--- What you need to do ---
Retype the material exactly, ending with the line containing "let g := g.setS".

--- Records shown ---
-- ==== Sys2Proof/Machine/MemSys.lean ====
section
/-! DEFINITION. The path of a write from the store buffer to its primary, page classes, and the
completion of a group's operations in class order (spec 13 R219-R221, 14 R232, 15 R255-R257). -/

namespace Sys2Proof.Machine

/-! ## Serialisation points and classes -/

/-- The slice whose L2 holds a line for the cores of a die: the serialisation point on its own die, else one chosen by
the address (13 R220; the choice is of timing only). -/
def State.l2Place (s : State) (core holder fa : Nat) : Nat :=
  match s.serSlice holder with
  | some n => if n / 3 = dieOf core then n else 3 * dieOf core + fa / 64 % 3
  | none => 3 * dieOf core + fa / 64 % 3

/-- The class record of a page (13 R221). -/
def State.pageClass (s : State) (fa : Nat) : PClass :=
  ((s.pages.find? (fun p => p.page == fa / 4096)).map PageRec.cls).getD .untouched

/-- Replaces the class of a page. -/
def State.setPage (s : State) (fa : Nat) (c : PClass) : State :=
  let rest := s.pages.filter (fun (p : PageRec) => p.page != fa / 4096)
  match c with
  | .untouched => { s with pages := rest }
  | _ => { s with pages := ⟨fa / 4096, c⟩ :: rest }

/-! ## Completion of a group's operations (14 R232) -/

/-- Writes a lane of a vector register of a group, marking the register dirty (19 R336). -/
def Group.setVL (g : Group) (n : Nat) (l : Lane) (x : Word) : Group :=
  { g with
    regs := { g.regs with
      v := g.regs.v.setIfInBounds n (((g.regs.v[n]?).getD (Vector.replicate 32 0)).set l x)
      bad := healed g.regs.bad (.v n) (BitVec.ofNat 32 (2 ^ l.val)) }
    ckpt := { g.ckpt with vdirty := g.ckpt.vdirty ||| BitVec.ofNat 128 (2 ^ n) } }

/-- Writes a scalar register of a group. -/
def Group.setS (g : Group) (n : Nat) (x : DWord) : Group :=
  { g with regs := { g.regs with s := g.regs.s.setIfInBounds n x, bad := healed g.regs.bad (.s n) 1 } }

/-- The value of a loaded element in its register form (14 R233, R236). -/
def loadExt (signed : Bool) (bits size v : Nat) : Nat :=
  if signed then (BitVec.ofInt bits (sextInt (8 * size) v)).toNat else v

/-- Writes one lane of a completed operation. -/
def Group.place1 (g : Group) (d : Dest) (a : LaneAcc) (v : Nat) : Group :=
  match d with
  | .drop => g
  | .scalar n signed =>
    let g := g.setS n (BitVec.ofNat 64 (loadExt signed 64 a.size v))
    if a.size = 16 then g.setS (n + 1) (BitVec.ofNat 64 (v / 2 ^ 64)) else g
  | .vector n signed wide =>
    let g := g.setVL n a.lane (BitVec.ofNat 32 (loadExt signed 32 a.size v))
    if wide then g.setVL (n + 1) a.lane (BitVec.ofNat 32 (v / 2 ^ 32)) else g

/-- The value a lane takes from the requests that served its line (25 R396). -/
def MemOp.laneVal (o : MemOp) (a : LaneAcc) : Nat :=
  match a.old with
  | some v => v
  | none =>
    match o.reqs.find? (fun r => r.line == lineBase a.fa) with
    | some r => ofLeBytes ((r.data.drop (a.fa % 64)).take a.size)
    | none => 0

/-- A lane has its value: its write has answered, or its line has been served (10 R171, 25 R396). -/
def MemOp.laneDone (o : MemOp) (a : LaneAcc) : Bool :=
  a.old.isSome || o.reqs.any (fun r => r.line == lineBase a.fa && r.served)

/-- Whether an operation has all its answers. -/
def MemOp.finished (o : MemOp) : Bool := o.writes == 0 && o.reqs.all (fun r => r.served || r.err.isSome)

/-- The fault that ended a request of an operation, if any: cause and fabric address. -/
def MemOp.fault (o : MemOp) : Option (Nat × Nat) :=
  match o.err with
  | some e => some e
  | none => (o.reqs.find? (fun r => r.err.isSome)).map (fun r => (r.err.getD 13, r.line))

/-- A deferred cause of an operation: it names the operation's PC, the fabric address and the deferred flag (10 R171,
19 R329); split, level and resume address are filled in where it is raised. -/
def deferredOf (kind : OpKind) (op cause inner addr : Nat) (pc : BitVec 48) (info : Nat) : Deferred :=
  ⟨kind, op, ⟨trec0 cause 0 0 true inner 0 0 0, 0, BitVec.ofNat 64 addr, pc.setWidth 64, BitVec.ofNat 64 info⟩⟩

/-- The completion of an operation in its group: destination lanes, floor, counts, flags, acquires and, for one that
ended without effect, its deferred cause (14 R232, 10 R168, R171). A request that ends without effect writes no lane; each other lane takes
its value from its own (25 R396). -/
def Group.complete (g : Group) (o : MemOp) : Group :=
  let stamps := o.reqs.foldl (fun m r => if r.served then max m r.stamp else m) o.wct
  let up := fun (x : DWord) => BitVec.ofNat 64 (max x.toNat stamps)
  let done := if o.fault.isNone then o.lanes else o.lanes.filter o.laneDone
  let g := done.foldl (fun (g : Group) (a : LaneAcc) => g.place1 o.dest a (o.laneVal a)) g
  let g := match o.fault with
    | none => g
    | some f =>
      let lanes := o.lanes.foldl (fun (m : Nat) (a : LaneAcc) => if lineBase a.fa = lineBase f.2 then m + 2 ^ a.lane.val else m) 0
      { g with trap := { g.trap with deferred := g.trap.deferred ++
          [deferredOf o.kind o.id f.1 0 f.2 o.pc lanes] } }
  let acc := g.acc
  let acc := { acc with ops := acc.ops.filter (fun (p : MemOp) => p.id != o.id), rfloor := up acc.rfloor }
  let acc := match o.cls with
    | .ld => { acc with ld := acc.ld - 1 }
    | .st => { acc with st := acc.st - 1, wctmax := BitVec.ofNat 64 (max acc.wctmax.toNat o.wct) }
    | .cp => { acc with cp := acc.cp - 1 }
    | .none => { acc with wctmax := BitVec.ofNat 64 (max acc.wctmax.toNat o.wct) }
  { g with
    acc := acc
    regs := { g.regs with fpflags := g.regs.fpflags ||| o.flags.setWidth 32 }
    ctl := { g.ctl with splits := g.ctl.splits.map (fun (sp : Split) => { sp with acq := sp.acq.filter (fun i => i != o.id) }) } }

/-- Every operation of a class that is finished and has no earlier one of its class before it completes, in issue order;
the number completed. -/
def Group.settle (cls : Cls) : Nat → Group → Nat × Group
  | 0, g => (0, g)
  | fuel + 1, g =>
    match g.acc.ops.find? (fun o => o.cls == cls) with
    | none => (0, g)
    | some o =>
      if o.finished then
        let r := Group.settle cls fuel (g.complete o)
        (r.1 + 1, r.2)
      else (0, g)

/-- Changes a group wherever it is kept: resident or switched out. -/
def State.onGroup (s : State) (uid : Nat) (f : Group → Group) : State :=
  let s := s.modGroup uid f
  { s with out := s.out.map (fun (o : OutGroup) => if o.group.place.uid == uid then { o with group := f o.group } else o) }

/-- Changes a matrix command, in the queue or in the image of a switched-out group. -/
def State.modCmd (s : State) (id : Nat) (f : MCmd → MCmd) : State :=
  let one := fun (c : MCmd) => if c.id == id then f c else c
  { s with
    mqueue := s.mqueue.map one
    out := s.out.map (fun (o : OutGroup) => { o with cmds := o.cmds.map one }) }

/-- A group wherever it is kept. -/
def State.anyGroup (s : State) (uid : Nat) : Option Group :=
  match s.group? uid with
  | some g => some g
  | none => (s.out.find? (fun o => o.group.place.uid == uid)).map OutGroup.group

/-- Deferred causes beyond the first `n`, of operations that ended while the group was switched out, go into its saved trap
queue, for its stopping bundle (20 R355). -/
def Group.sink (g : Group) (n : Nat) : Group :=
  let i := (g.ctl.unfinished.head?.map Prod.fst).getD g.ctl.iss
  let es := (g.trap.deferred.drop n).map (fun d => { d.entry with
    t0 := BitVec.ofNat 64 (setBits (setBits d.entry.t0.toNat 31 30 i.val) 33 32 g.trap.pl)
    t1 := (g.ctl.split i).pc.setWidth 64 })
  { g with trap := { g.trap with deferred := g.trap.deferred.take n, queue := es.foldl enqueueTrap g.trap.queue } }

/-- `Group.sink` for a group that is switched out. -/
def State.sink (s : State) (uid n : Nat) : State :=
  { s with out := s.out.map (fun (o : OutGroup) => if o.group.place.uid == uid then { o with group := o.group.sink n } else o) }

/-- Completes what is complete of a class in a group and counts it (R362). -/
def State.settle (s : State) (uid : Nat) (cls : Cls) : State :=
  match s.anyGroup uid with
  | none => s
  | some g =>
    let (n, g') := Group.settle cls g.acc.ops.length g
    let s := (s.onGroup uid (fun _ => g')).sink uid g.trap.deferred.length
    match cls with
    | .ld => s.count g.place.ctx 3 n
    | .st => s.count g.place.ctx 4 n
    | _ => s

end Sys2Proof.Machine
end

--- Solved problem ---
-- ==== Sys2Proof/Machine/MemSys.lean ====
section
/-! DEFINITION. The path of a write from the store buffer to its primary, page classes, and the
completion of a group's operations in class order (spec 13 R219-R221, 14 R232, 15 R255-R257). -/

namespace Sys2Proof.Machine

/-! ## Serialisation points and classes -/

/-- The slice whose L2 holds a line for the cores of a die: the serialisation point on its own die, else one chosen by
the address (13 R220; the choice is of timing only). -/
def State.l2Place (s : State) (core holder fa : Nat) : Nat :=
  match s.serSlice holder with
  | some n => if n / 3 = dieOf core then n else 3 * dieOf core + fa / 64 % 3
  | none => 3 * dieOf core + fa / 64 % 3

/-- The class record of a page (13 R221). -/
def State.pageClass (s : State) (fa : Nat) : PClass :=
  ((s.pages.find? (fun p => p.page == fa / 4096)).map PageRec.cls).getD .untouched

/-- Replaces the class of a page. -/
def State.setPage (s : State) (fa : Nat) (c : PClass) : State :=
  let rest := s.pages.filter (fun (p : PageRec) => p.page != fa / 4096)
  match c with
  | .untouched => { s with pages := rest }
  | _ => { s with pages := ⟨fa / 4096, c⟩ :: rest }

/-! ## Completion of a group's operations (14 R232) -/

/-- Writes a lane of a vector register of a group, marking the register dirty (19 R336). -/
def Group.setVL (g : Group) (n : Nat) (l : Lane) (x : Word) : Group :=
  { g with
    regs := { g.regs with
      v := g.regs.v.setIfInBounds n (((g.regs.v[n]?).getD (Vector.replicate 32 0)).set l x)
      bad := healed g.regs.bad (.v n) (BitVec.ofNat 32 (2 ^ l.val)) }
    ckpt := { g.ckpt with vdirty := g.ckpt.vdirty ||| BitVec.ofNat 128 (2 ^ n) } }

/-- Writes a scalar register of a group. -/
def Group.setS (g : Group) (n : Nat) (x : DWord) : Group :=
  { g with regs := { g.regs with s := g.regs.s.setIfInBounds n x, bad := healed g.regs.bad (.s n) 1 } }

/-- The value of a loaded element in its register form (14 R233, R236). -/
def loadExt (signed : Bool) (bits size v : Nat) : Nat :=
  if signed then (BitVec.ofInt bits (sextInt (8 * size) v)).toNat else v

/-- Writes one lane of a completed operation. -/
def Group.place1 (g : Group) (d : Dest) (a : LaneAcc) (v : Nat) : Group :=
  match d with
  | .drop => g
  | .scalar n signed =>
    let g := g.setS n (BitVec.ofNat 64 (loadExt signed 64 a.size v))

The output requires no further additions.